*TASK DIRECTIONS*: Only the lines holding the string "branchOffset" are needed; copy each of them from the data.

[Start of Attachment]

/-- DIV has one encoding, whatever the divisor. By a divisor that is not zero: dividend = divisor × LO + HI, HI
smaller than the divisor and with the dividend's sign, except for -2^31 / -1, where LO is 0x80000000 and HI
is 0 (the spec's decision D10, logs 11 and 12). -/
def Obligations.DivLeavesQuotientAndRemainder : Prop :=
  ∀ (rs rt : RegNum) (s : State),
    Encodes (.div rs rt) (0b000000#6 ++ rs ++ rt ++ 0b00000#5 ++ 0b00000#5 ++ 0b011010#6) ∧
    (s.x rt ≠ 0#32 →
      ∃ t, exec (.div rs rt) s = .next t ∧ OnlyWritesHiLo s t ∧
        if s.x rs = 0x80000000#32 ∧ s.x rt = 0xFFFFFFFF#32 then t.lo = 0x80000000#32 ∧ t.hi = 0#32
        else
          (s.x rs).toInt = (s.x rt).toInt * t.lo.toInt + t.hi.toInt ∧
          t.hi.toInt.natAbs < (s.x rt).toInt.natAbs ∧
          (0 ≤ (s.x rs).toInt → 0 ≤ t.hi.toInt) ∧ ((s.x rs).toInt ≤ 0 → t.hi.toInt ≤ 0))

/-- DIV by zero completes, with HI and LO at the draw's free values, whatever they are, and the next draw
is another one (R131, the spec's decision D9, log 10). -/
def Obligations.DivByZeroCompletesWithFreeValues : Prop :=
  ∀ (rs rt : RegNum) (s : State), s.x rt = 0#32 →
    ∃ t, exec (.div rs rt) s = .next t ∧
      t.hi = Config.divZeroHi s.draws ∧ t.lo = Config.divZeroLo s.draws ∧
      t.draws = s.draws + 1 ∧ t.params = s.params ∧
      RegistersKept s t ∧ MemoryKept s t ∧ MovesOn .none s t

/-- MFHI and MFLO copy HI and LO, and leave them unchanged (R132, R133). -/
def Obligations.MovesCopyHiAndLo : Prop :=
  ∀ (rd : RegNum) (s : State),
    Encodes (.mfhi rd) (0b000000#6 ++ 0b00000#5 ++ 0b00000#5 ++ rd ++ 0b00000#5 ++ 0b010000#6) ∧
    Encodes (.mflo rd) (0b000000#6 ++ 0b00000#5 ++ 0b00000#5 ++ rd ++ 0b00000#5 ++ 0b010010#6) ∧
    (∃ t, exec (.mfhi rd) s = .next t ∧ OnlyWrites rd s.hi s t) ∧
    (∃ t, exec (.mflo rd) s = .next t ∧ OnlyWrites rd s.lo s t)

/-- A move right after a MULT reads the product just made: no result latency (43_muldiv, R136; 70, R216). -/
def Obligations.MoveAfterMultReadsProduct : Prop :=
  ∀ (rs rt rd : RegNum) (s : State), rd ≠ 0#5 →
    ∃ t u v, exec (.mult rs rt) s = .next t ∧
      exec (.mflo rd) t = .next u ∧ exec (.mfhi rd) t = .next v ∧
      ((v.x rd).toInt * 2 ^ 32 + (u.x rd).toNat : Int) = (s.x rs).toInt * (s.x rt).toInt

/-- SLT, MULT and DIV complete in every state: they never trap, a zero divisor and a divide overflow
included (R182). -/
def Obligations.SltMultDivNeverTrap : Prop :=
  ∀ (rd rs rt : RegNum) (s : State),
    (∃ t, exec (.slt rd rs rt) s = .next t) ∧ (∃ t, exec (.mult rs rt) s = .next t) ∧
    (∃ t, exec (.div rs rt) s = .next t)

/-! ### Branches and jumps -/

/-- BEQ and BNE, outside a delay slot: they set only `new_delay`, taken exactly when the registers are
equal, or unequal, with the target counted from the delay slot (42_branch; the condition's time is G7's,
log 23, and BNE's encoding is from general knowledge, log 17). -/
def Obligations.BeqBneBranchOnEquality : Prop :=
  ∀ (rs rt : RegNum) (offset : BitVec 16) (s : State), s.delay = .none →
    Encodes (.beq rs rt offset) (0b000100#6 ++ rs ++ rt ++ offset) ∧
    Encodes (.bne rs rt offset) (0b000101#6 ++ rs ++ rt ++ offset) ∧
    (∃ t, exec (.beq rs rt offset) s = .next t ∧
      OnlyMovesOn (if s.x rs = s.x rt then .taken (branchTo s offset) else .notTaken) s t) ∧
    (∃ t, exec (.bne rs rt offset) s = .next t ∧
      OnlyMovesOn (if s.x rs = s.x rt then .notTaken else .taken (branchTo s offset)) s t)

/-- BGTZ, outside a delay slot: taken exactly when the register is positive (R126). -/
def Obligations.BgtzBranchesWhenPositive : Prop :=
  ∀ (rs : RegNum) (offset : BitVec 16) (s : State), s.delay = .none →
    Encodes (.bgtz rs offset) (0b000111#6 ++ rs ++ 0b00000#5 ++ offset) ∧
    ∃ t, exec (.bgtz rs offset) s = .next t ∧
      OnlyMovesOn (if 0 < (s.x rs).toInt then .taken (branchTo s offset) else .notTaken) s t

/-- BLEZ, outside a delay slot: taken exactly when the sign bit is 1 or the value is zero, the complement
of BGTZ (42_branch; the condition's time is G7's, log 23, the encoding from general knowledge, log 17). -/
def Obligations.BlezBranchesWhenNotPositive : Prop :=
  ∀ (rs : RegNum) (offset : BitVec 16) (s : State), s.delay = .none →
    Encodes (.blez rs offset) (0b000110#6 ++ rs ++ 0b00000#5 ++ offset) ∧
    ∃ t, exec (.blez rs offset) s = .next t ∧
      OnlyMovesOn (if (s.x rs).getLsbD 31 = true ∨ s.x rs = 0#32
        then .taken (branchTo s offset) else .notTaken) s t

/-- J and JAL, outside a delay slot: the target lies in the 256 MB region of the delay slot, at 4 times
`instr_index`; JAL writes the address of the second instruction after it to register 31 at once (44_jump;
the encodings are the spec's from general knowledge, log 17). -/
def Obligations.JumpsGoWithinTheRegion : Prop :=
  ∀ (index : BitVec 26) (s : State), s.delay = .none →
    Encodes (.j index) (0b000010#6 ++ index) ∧ Encodes (.jal index) (0b000011#6 ++ index) ∧
    ∃ target : Word,
      target.toNat = (s.pc + 4#32).toNat / 2 ^ 28 * 2 ^ 28 + 4 * index.toNat ∧
      (∃ t, exec (.j index) s = .next t ∧ OnlyMovesOn (.taken target) s t) ∧
      (∃ t, exec (.jal index) s = .next t ∧ RegisterWritten 31#5 (s.pc + 8#32) s t ∧
        HiLoKept s t ∧ MemoryKept s t ∧ LaunchKept s t ∧ MovesOn (.taken target) s t)

/-- JR, outside a delay slot: all 32 bits of the register, aligned or not, become the pending target (44_jump,
with the spec's decision that MIPS16e is absent, log 15). -/
def Obligations.JrJumpsToWholeRegister : Prop :=
  ∀ (rs : RegNum) (s : State), s.delay = .none →
    Encodes (.jr rs) (0b000000#6 ++ rs ++ 0b00000#5 ++ 0b00000#5 ++ 0b00000#5 ++ 0b001000#6) ∧
    ∃ t, exec (.jr rs) s = .next t ∧ OnlyMovesOn (.taken (s.x rs)) s t

/-- A JR and its delay-slot instruction complete, `pc` becomes the register's value, and if that is
misaligned the next step raises Address Error with it (R143). -/
def Obligations.MisalignedJrTargetTrapsAtItsFetch : Prop :=
  ∀ (rs : RegNum) (s : State), s.delay = .none →
    ∃ t, exec (.jr rs) s = .next t ∧
      ∀ u, step t = .next u →
        u.pc = s.x rs ∧ u.delay = .none ∧
        ((s.x rs).toNat % 4 ≠ 0 →
          step u = .fault (.trap ⟨.addressError, u, s.x rs, false, some (s.x rs)⟩))

/-- An instruction ends as UNPREDICTABLE exactly when it is a branch or jump in a delay slot, taken or
not (R122, R29). -/
def Obligations.BranchInDelaySlotIsUnpredictable : Prop :=
  ∀ (i : Instr) (s s' : State) (r : UnpredictableReason),
    exec i s = .fault (.unpredictable r s') ↔
      isBranchOrJump i = true ∧ s.delay ≠ .none ∧ r = .branchInDelaySlot ∧ s' = s

/-- The four branches write no general register, HI, LO or memory and raise no exception of their own, and an
exception in the step after one is reported as in a delay slot (R124). -/
def Obligations.BranchesWriteNothingAndNeverTrap : Prop :=
  ∀ (rs rt : RegNum) (offset : BitVec 16) (s : State) (i : Instr),
    (i = .beq rs rt offset ∨ i = .bne rs rt offset ∨ i = .bgtz rs offset ∨ i = .blez rs offset) →
    (s.delay = .none → ∃ t, exec i s = .next t) ∧
    (∀ tr, exec i s ≠ .fault (.trap tr)) ∧
    ∀ t, exec i s = .next t →
      RegistersKept s t ∧ HiLoKept s t ∧ MemoryKept s t ∧
      ∀ tr, step t = .fault (.trap tr) → tr.inDelaySlot = true

/-! ### Loads and stores -/

/-- LW of an aligned admitted address: the register takes the word there (45_loadstore; the encoding is the
spec's from general knowledge, log 17). -/
def Obligations.LwLoadsTheAddressedWord : Prop :=
  ∀ (rt base : RegNum) (offset : BitVec 16) (s : State) (a : Word),
    effectiveAddress offset base s = a → a.toNat % 4 = 0 → s.inData a = true →
    Encodes (.lw rt offset base) (0b100011#6 ++ base ++ rt ++ offset) ∧
    ∃ t, exec (.lw rt offset base) s = .next t ∧
      OnlyWrites rt (wordOfBytes s.params.bigEndian (s.mem.read a.toNat) (s.mem.read (a.toNat + 1))
        (s.mem.read (a.toNat + 2)) (s.mem.read (a.toNat + 3))) s t

/-- SW to an aligned admitted address: the four bytes there take the register's value in the memory's byte
order, and no other byte and no register changes (45_loadstore; encoding log 17). -/
def Obligations.SwStoresOneWord : Prop :=
  ∀ (rt base : RegNum) (offset : BitVec 16) (s : State) (a : Word),
    effectiveAddress offset base s = a → a.toNat % 4 = 0 → s.inData a = true →
    Encodes (.sw rt offset base) (0b101011#6 ++ base ++ rt ++ offset) ∧
    ∃ t, exec (.sw rt offset base) s = .next t ∧
      wordOfBytes s.params.bigEndian (t.mem.read a.toNat) (t.mem.read (a.toNat + 1))
        (t.mem.read (a.toNat + 2)) (t.mem.read (a.toNat + 3)) = s.x rt ∧
      (∀ b : Nat, b < a.toNat ∨ a.toNat + 4 ≤ b → t.mem.read b = s.mem.read b) ∧
      RegistersKept s t ∧ HiLoKept s t ∧ LaunchKept s t ∧ MovesOn .none s t

/-- A misaligned LW, SW or fetch raises Address Error with the address, the state unchanged, whether or not
the address is admitted (R43, R27). -/
def Obligations.MisalignedAccessRaisesAddressError : Prop :=
  ∀ (rt base : RegNum) (offset : BitVec 16) (s : State) (a : Word),
    effectiveAddress offset base s = a →
    (a.toNat % 4 ≠ 0 →
      exec (.lw rt offset base) s = .fault (trapped .addressError (some a) s) ∧
      exec (.sw rt offset base) s = .fault (trapped .addressError (some a) s)) ∧
    (s.pc.toNat % 4 ≠ 0 → step s = .fault (trapped .addressError (some s.pc) s))

/-- An aligned LW or SW outside DataRegion ends the run, the state unchanged; code is never admitted (20_memory,
the spec's decisions D6 and D15, logs 20 and 22). -/
def Obligations.AccessOutsideDataRegionIsNotAdmitted : Prop :=
  ∀ (rt base : RegNum) (offset : BitVec 16) (s : State) (a : Word),
    effectiveAddress offset base s = a → a.toNat % 4 = 0 →
    (s.inCode a = true → s.inData a = false) ∧
    (s.inData a = false →
      exec (.lw rt offset base) s = .fault (.accessNotAdmitted .load a s) ∧
      exec (.sw rt offset base) s = .fault (.accessNotAdmitted .store a s))

/-- A LW from the address just stored to returns the stored value (20_memory, the spec's decision D14, log
21). -/
def Obligations.LoadAfterStoreReturnsTheValue : Prop :=
  ∀ (rt r base : RegNum) (offset : BitVec 16) (s : State),
    aligned (effectiveAddress offset base s) = true →
    s.inData (effectiveAddress offset base s) = true →
    ∃ t u, exec (.sw rt offset base) s = .next t ∧ exec (.lw r offset base) t = .next u ∧
      RegisterWritten r (s.x rt) s u

/-! ### SYSCALL and the record of a stop -/

/-- SYSCALL raises System Call in every state and for every code, with nothing written (47_system; the
encoding is the spec's from general knowledge, log 17, the terminal outcome its decision D7, log 1). -/
def Obligations.SyscallAlwaysRaisesSystemCall : Prop :=
  ∀ (code : BitVec 20) (s : State),
    Encodes (.syscall code) (0b000000#6 ++ code ++ 0b001100#6) ∧
    exec (.syscall code) s = .fault (trapped .systemCall none s)

/-- Every stop records the state before the instruction, whole: exceptions are precise (60_exceptions, the
spec's decisions D7, D8, D11; log 1). -/
def Obligations.StoppedStepRecordsTheStateBefore : Prop :=
  ∀ s : State,
    (∀ tr, step s = .fault (.trap tr) →
      tr.state = s ∧ tr.pc = s.pc ∧ tr.inDelaySlot = decide (s.delay ≠ .none) ∧
      (tr.vaddr.isSome = true ↔ tr.exc = .addressError)) ∧
    (∀ r s', step s = .fault (.unpredictable r s') → s' = s) ∧
    (∀ k a s', step s = .fault (.accessNotAdmitted k a s') → s' = s) ∧
    (∀ r, step s = .refused r → r = .notInScope (wordAtPc s) s)

/-- Which instruction raises which exception (60_exceptions, table of R181): no other pair occurs. -/
def Obligations.EachExceptionHasItsInstructions : Prop :=
  ∀ (i : Instr) (s : State) (tr : Trap), exec i s = .fault (.trap tr) →
    (tr.exc = .integerOverflow ∧ ((∃ rd rs rt, i = .add rd rs rt) ∨ (∃ rt rs imm, i = .addi rt rs imm) ∨
      ∃ rd rs rt, i = .sub rd rs rt)) ∨
    (tr.exc = .addressError ∧ ((∃ rt off base, i = .lw rt off base) ∨ ∃ rt off base, i = .sw rt off base)) ∨
    (tr.exc = .systemCall ∧ ∃ code, i = .syscall code)

/-! ### The instruction cycle -/

/-- When the bytes at `pc`, aligned and in CodeRegion, decode to an instruction, the step is that
instruction's meaning (10_state, the spec's decision D17, log 23). -/
def Obligations.StepRunsTheDecodedInstruction : Prop :=
  ∀ (s : State) (i : Instr), s.pc.toNat % 4 = 0 → s.inCode s.pc = true →
    decode (wordAtPc s) = some i → step s = exec i s

/-- An aligned fetch outside CodeRegion, or a word that is no instruction of D0, stops before anything runs
(20_memory and 30_encoding, the spec's decisions D6, D11, D20; logs 18, 20, 24). -/
def Obligations.UnfetchableOrInvalidWordStops : Prop :=
  ∀ s : State, s.pc.toNat % 4 = 0 →
    (s.inCode s.pc = false → step s = .fault (.accessNotAdmitted .fetch s.pc s)) ∧
    (s.inCode s.pc = true → decode (wordAtPc s) = none →
      step s = .refused (.notInScope (wordAtPc s) s))
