-- ==== Sys2Proof/Laws/Ops.lean ====
section
/-! SUPPORT. For each shared operation, once, everything it can do. -/

namespace Sys2Proof.Machine

open Sys2Proof

/-! ### When an operation answers a next state -/

theorem complete_eq_next (s t : State) : complete s = .next t ↔ t = s.advance .none := by
  simp [complete, eq_comm]

theorem branchOrJump_eq_next (s s' t : State) (d : Delay) :
    branchOrJump s s' d = .next t ↔ s.delay = .none ∧ t = s'.advance d := by
  rw [← State.inDelaySlot_eq_false_iff]
  cases h : s.inDelaySlot
  · simp [branchOrJump, h]; exact eq_comm
  · simp [branchOrJump, h]

@[simp] theorem raise_ne_next (e : Exc) (v : Option Word) (s t : State) : raise e v s ≠ .next t := by
  simp [raise]

theorem writeUnless_eq_next (o : Bool) (rd : RegNum) (v : Word) (s t : State) :
    writeUnless o rd v s = .next t ↔ o = false ∧ t = (s.setX rd v).advance .none := by
  unfold writeUnless
  split <;> simp_all [complete_eq_next]

theorem loadWord_eq_next (rt : RegNum) (a : Word) (s t : State) :
    loadWord rt a s = .next t ↔
      aligned a = true ∧ s.inData a = true ∧ t = (s.setX rt (s.word a)).advance .none := by
  unfold loadWord
  split
  · simp_all
  · split <;> simp_all [complete_eq_next]

theorem storeWord_eq_next (a v : Word) (s t : State) :
    storeWord a v s = .next t ↔
      aligned a = true ∧ s.inData a = true ∧ t = (s.setWord a v).advance .none := by
  unfold storeWord
  split
  · simp_all
  · split <;> simp_all [complete_eq_next]

theorem fetchThen_eq_next (run : Instr → Result) (s t : State) :
    fetchThen run s = .next t ↔
      aligned s.pc = true ∧ s.inCode s.pc = true ∧
        ∃ i, decode (s.fetch s.pc) = some i ∧ run i = .next t := by
  unfold fetchThen
  split
  · simp_all
  · split
    · simp_all
    · split <;> simp_all

/-! ### When an operation ends in a fault -/

@[simp] theorem complete_ne_fault (s : State) (f : Fault) : complete s ≠ .fault f := by
  simp [complete]

theorem raise_eq_fault (e : Exc) (v : Option Word) (s : State) (f : Fault) :
    raise e v s = .fault f ↔ f = .trap ⟨e, s, s.pc, s.inDelaySlot, v⟩ := by
  simp [raise, eq_comm]

theorem branchOrJump_eq_fault (s s' : State) (d : Delay) (f : Fault) :
    branchOrJump s s' d = .fault f ↔
      s.inDelaySlot = true ∧ f = .unpredictable .branchInDelaySlot s := by
  cases h : s.inDelaySlot
  · simp [branchOrJump, h]
  · simp [branchOrJump, h]; exact eq_comm

theorem writeUnless_eq_fault (o : Bool) (rd : RegNum) (v : Word) (s : State) (f : Fault) :
    writeUnless o rd v s = .fault f ↔
      o = true ∧ f = .trap ⟨.integerOverflow, s, s.pc, s.inDelaySlot, none⟩ := by
  unfold writeUnless
  split <;> simp_all [raise_eq_fault]

theorem loadWord_eq_fault (rt : RegNum) (a : Word) (s : State) (f : Fault) :
    loadWord rt a s = .fault f ↔
      (aligned a = false ∧ f = .trap ⟨.addressError, s, s.pc, s.inDelaySlot, some a⟩) ∨
        (aligned a = true ∧ s.inData a = false ∧ f = .accessNotAdmitted .load a s) := by
  cases ha : aligned a
  · simp [loadWord, ha, raise_eq_fault]
  · cases hd : s.inData a
    · simp [loadWord, ha, hd]; exact eq_comm
    · simp [loadWord, ha, hd]

theorem storeWord_eq_fault (a v : Word) (s : State) (f : Fault) :
    storeWord a v s = .fault f ↔
      (aligned a = false ∧ f = .trap ⟨.addressError, s, s.pc, s.inDelaySlot, some a⟩) ∨
        (aligned a = true ∧ s.inData a = false ∧ f = .accessNotAdmitted .store a s) := by
  cases ha : aligned a
  · simp [storeWord, ha, raise_eq_fault]
  · cases hd : s.inData a
    · simp [storeWord, ha, hd]; exact eq_comm
    · simp [storeWord, ha, hd]

/-! ### No operation of a meaning refuses -/

@[simp] theorem complete_ne_refused (s : State) (r : Refusal) : complete s ≠ .refused r := by
  simp [complete]

@[simp] theorem raise_ne_refused (e : Exc) (v : Option Word) (s : State) (r : Refusal) :
    raise e v s ≠ .refused r := by
  simp [raise]

@[simp] theorem branchOrJump_ne_refused (s s' : State) (d : Delay) (r : Refusal) :
    branchOrJump s s' d ≠ .refused r := by
  unfold branchOrJump; split <;> simp

@[simp] theorem writeUnless_ne_refused (o : Bool) (rd : RegNum) (v : Word) (s : State) (r : Refusal) :
    writeUnless o rd v s ≠ .refused r := by
  unfold writeUnless; split <;> simp

@[simp] theorem loadWord_ne_refused (rt : RegNum) (a : Word) (s : State) (r : Refusal) :
    loadWord rt a s ≠ .refused r := by
  unfold loadWord; split <;> [simp; split <;> simp]

@[simp] theorem storeWord_ne_refused (a v : Word) (s : State) (r : Refusal) :
    storeWord a v s ≠ .refused r := by
  unfold storeWord; split <;> [simp; split <;> simp]

/-! ### Conditions and operands -/

/-- ROTR is implemented on this hardware (R8, R162). -/
@[simp] theorem rotrMissing_eq_false : rotrMissing = false := rfl

@[simp] theorem equal_iff (a b : Word) : equal a b = true ↔ a = b := by simp [equal]

/-- The two low bits of the target offset are zero (R68, R120). -/
theorem branchOffset_mod_four (offset : BitVec 16) : (branchOffset offset).toNat % 4 = 0 := by
  have h : (branchOffset offset).extractLsb' 0 2 = 0#2 := by
    have e : (branchOffset offset).extractLsb' 0 2 = (offset ++ 0#2).extractLsb' 0 2 := by
      ext k hk
      have : k < 32 ∧ k < 18 := by omega
      simp [branchOffset, BitVec.getElem_signExtend, this]
    exact e.trans ((BitVec.extractLsb'_append_eq_of_add_le (by decide)).trans (by simp))
  have := congrArg BitVec.toNat h
  rw [BitVec.extractLsb'_toNat] at this
  simpa using this

end Sys2Proof.Machine
end

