/-- Settles O49: in both states the same instruction is fetched, completes, and has the same effect on the same
words. -/
theorem byteOrderIsUnobservable : Obligations.ByteOrderIsUnobservable := by
  intro s s' t hsame h
  obtain ⟨m, be, rfl, hword⟩ := (sameButByteOrder_iff s s').mp hsame
  obtain ⟨ha, hcode, i, hdec, hexec⟩ := (step_eq_next s t).mp h
  obtain ⟨hc, rfl⟩ := (exec_eq_next i s t).mp hexec
  have hfetch : wordAtPc (withLayout m be s) = wordAtPc s := by
    rw [wordAtPc_eq_fetch (withLayout m be s) ha, wordAtPc_eq_fetch s ha]
    exact hword s.pc ha
  have hexec' : exec i (withLayout m be s) =
      .next (((effect i s).apply (withLayout m be s)).advance (newDelay i s)) :=
    (exec_eq_next i _ _).mpr ⟨(completes_withLayout m be s i).mpr hc,
      by rw [effect_withLayout m be s i hc hword, newDelay_withLayout]⟩
  have hstep := (step_eq_next (withLayout m be s) _).mpr ⟨ha, hcode, i, hfetch ▸ hdec, hexec'⟩
  obtain ⟨m', hm'⟩ := (effect i s).apply_withLayout m be s
  refine ⟨_, hstep, (sameButByteOrder_iff _ _).mpr ⟨m', be, ?_, fun b hb => ?_⟩⟩
  · exact congrArg (·.advance (newDelay i s)) hm'
  · exact (effect i s).apply_word_congr s _ (fun _ _ he => (hc.word_admitted he).1) hword b hb

/-! ### LW and SW that complete (R150 to R153) -/

/-- The bytes of an aligned word stand at its address and the three after it (R44). -/
theorem word_eq_of_aligned (s : State) (a : Word) (h : aligned a = true) :
    s.word a = wordOfBytes s.params.bigEndian (s.mem.read a.toNat) (s.mem.read (a.toNat + 1))
      (s.mem.read (a.toNat + 2)) (s.mem.read (a.toNat + 3)) := by
  simp [State.word, Memory.readWord, byteAddr_of_aligned a h]

theorem encodes_lw (rt base : RegNum) (offset : BitVec 16) :
    Encodes (.lw rt offset base) (0b100011#6 ++ base ++ rt ++ offset) := by
  refine ⟨rfl, ?_⟩
  change decode (formatI 0b100011#6 base rt offset) = _
  simp [decode]

theorem encodes_sw (rt base : RegNum) (offset : BitVec 16) :
    Encodes (.sw rt offset base) (0b101011#6 ++ base ++ rt ++ offset) := by
  refine ⟨rfl, ?_⟩
  change decode (formatI 0b101011#6 base rt offset) = _
  simp [decode]

/-- LW of an aligned admitted address. -/
theorem exec_lw_of_inData (rt base : RegNum) (offset : BitVec 16) (s : State) (a : Word)
    (he : effectiveAddress offset base s = a) (ha : aligned a = true) (hd : s.inData a = true) :
    exec (.lw rt offset base) s = .next ((s.setX rt (s.word a)).advance .none) := by
  subst he
  exact (exec_eq_next (.lw rt offset base) s _).mpr ⟨⟨ha, hd⟩, rfl⟩

/-- SW to an aligned admitted address. -/
theorem exec_sw_of_inData (rt base : RegNum) (offset : BitVec 16) (s : State) (a : Word)
    (he : effectiveAddress offset base s = a) (ha : aligned a = true) (hd : s.inData a = true) :
    exec (.sw rt offset base) s = .next ((s.setWord a (s.x rt)).advance .none) := by
  subst he
  exact (exec_eq_next (.sw rt offset base) s _).mpr ⟨⟨ha, hd⟩, rfl⟩

/-- What an instruction does that writes one register and moves on. -/
theorem onlyWrites_setX_advance (rd : RegNum) (v : Word) (s : State) :
    OnlyWrites rd v s ((s.setX rd v).advance .none) :=
  ⟨fun r => s.setX_x rd r v, ⟨rfl, rfl⟩, fun _ => rfl, ⟨rfl, rfl⟩, rfl, rfl⟩

/-- Settles O32: LW writes its register and nothing else, with the word its four bytes make. -/
theorem lwLoadsTheAddressedWord : Obligations.LwLoadsTheAddressedWord := by
  intro rt base offset s a he ha4 hd
  have ha := (aligned_iff a).mpr ha4
  refine ⟨encodes_lw rt base offset, _, exec_lw_of_inData rt base offset s a he ha hd, ?_⟩
  rw [← word_eq_of_aligned s a ha]
  exact onlyWrites_setX_advance rt (s.word a) s

/-- Settles O33: the bytes of the stored word are read back as that word, and a store of an aligned word changes
no byte outside it. -/
theorem swStoresOneWord : Obligations.SwStoresOneWord := by
  intro rt base offset s a he ha4 hd
  have ha := (aligned_iff a).mpr ha4
  refine ⟨encodes_sw rt base offset, _, exec_sw_of_inData rt base offset s a he ha hd, ?_,
    fun b hb => ?_, fun _ => rfl, ⟨rfl, rfl⟩, ⟨rfl, rfl⟩, rfl, rfl⟩
  · exact (word_eq_of_aligned (s.setWord a (s.x rt)) a ha).symm.trans (s.word_setWord a (s.x rt))
  · exact Memory.read_writeWord_outside _ s.mem a (s.x rt) b ha hb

[End of Attachment]

*WRITTEN RESPONSE*:
theorem branchOffset_mod_four (offset : BitVec 16) : (branchOffset offset).toNat % 4 = 0 := by
  have h : (branchOffset offset).extractLsb' 0 2 = 0#2 := by
    have e : (branchOffset offset).extractLsb' 0 2 = (offset ++ 0#2).extractLsb' 0 2 := by
      simp [branchOffset, BitVec.getElem_signExtend, this]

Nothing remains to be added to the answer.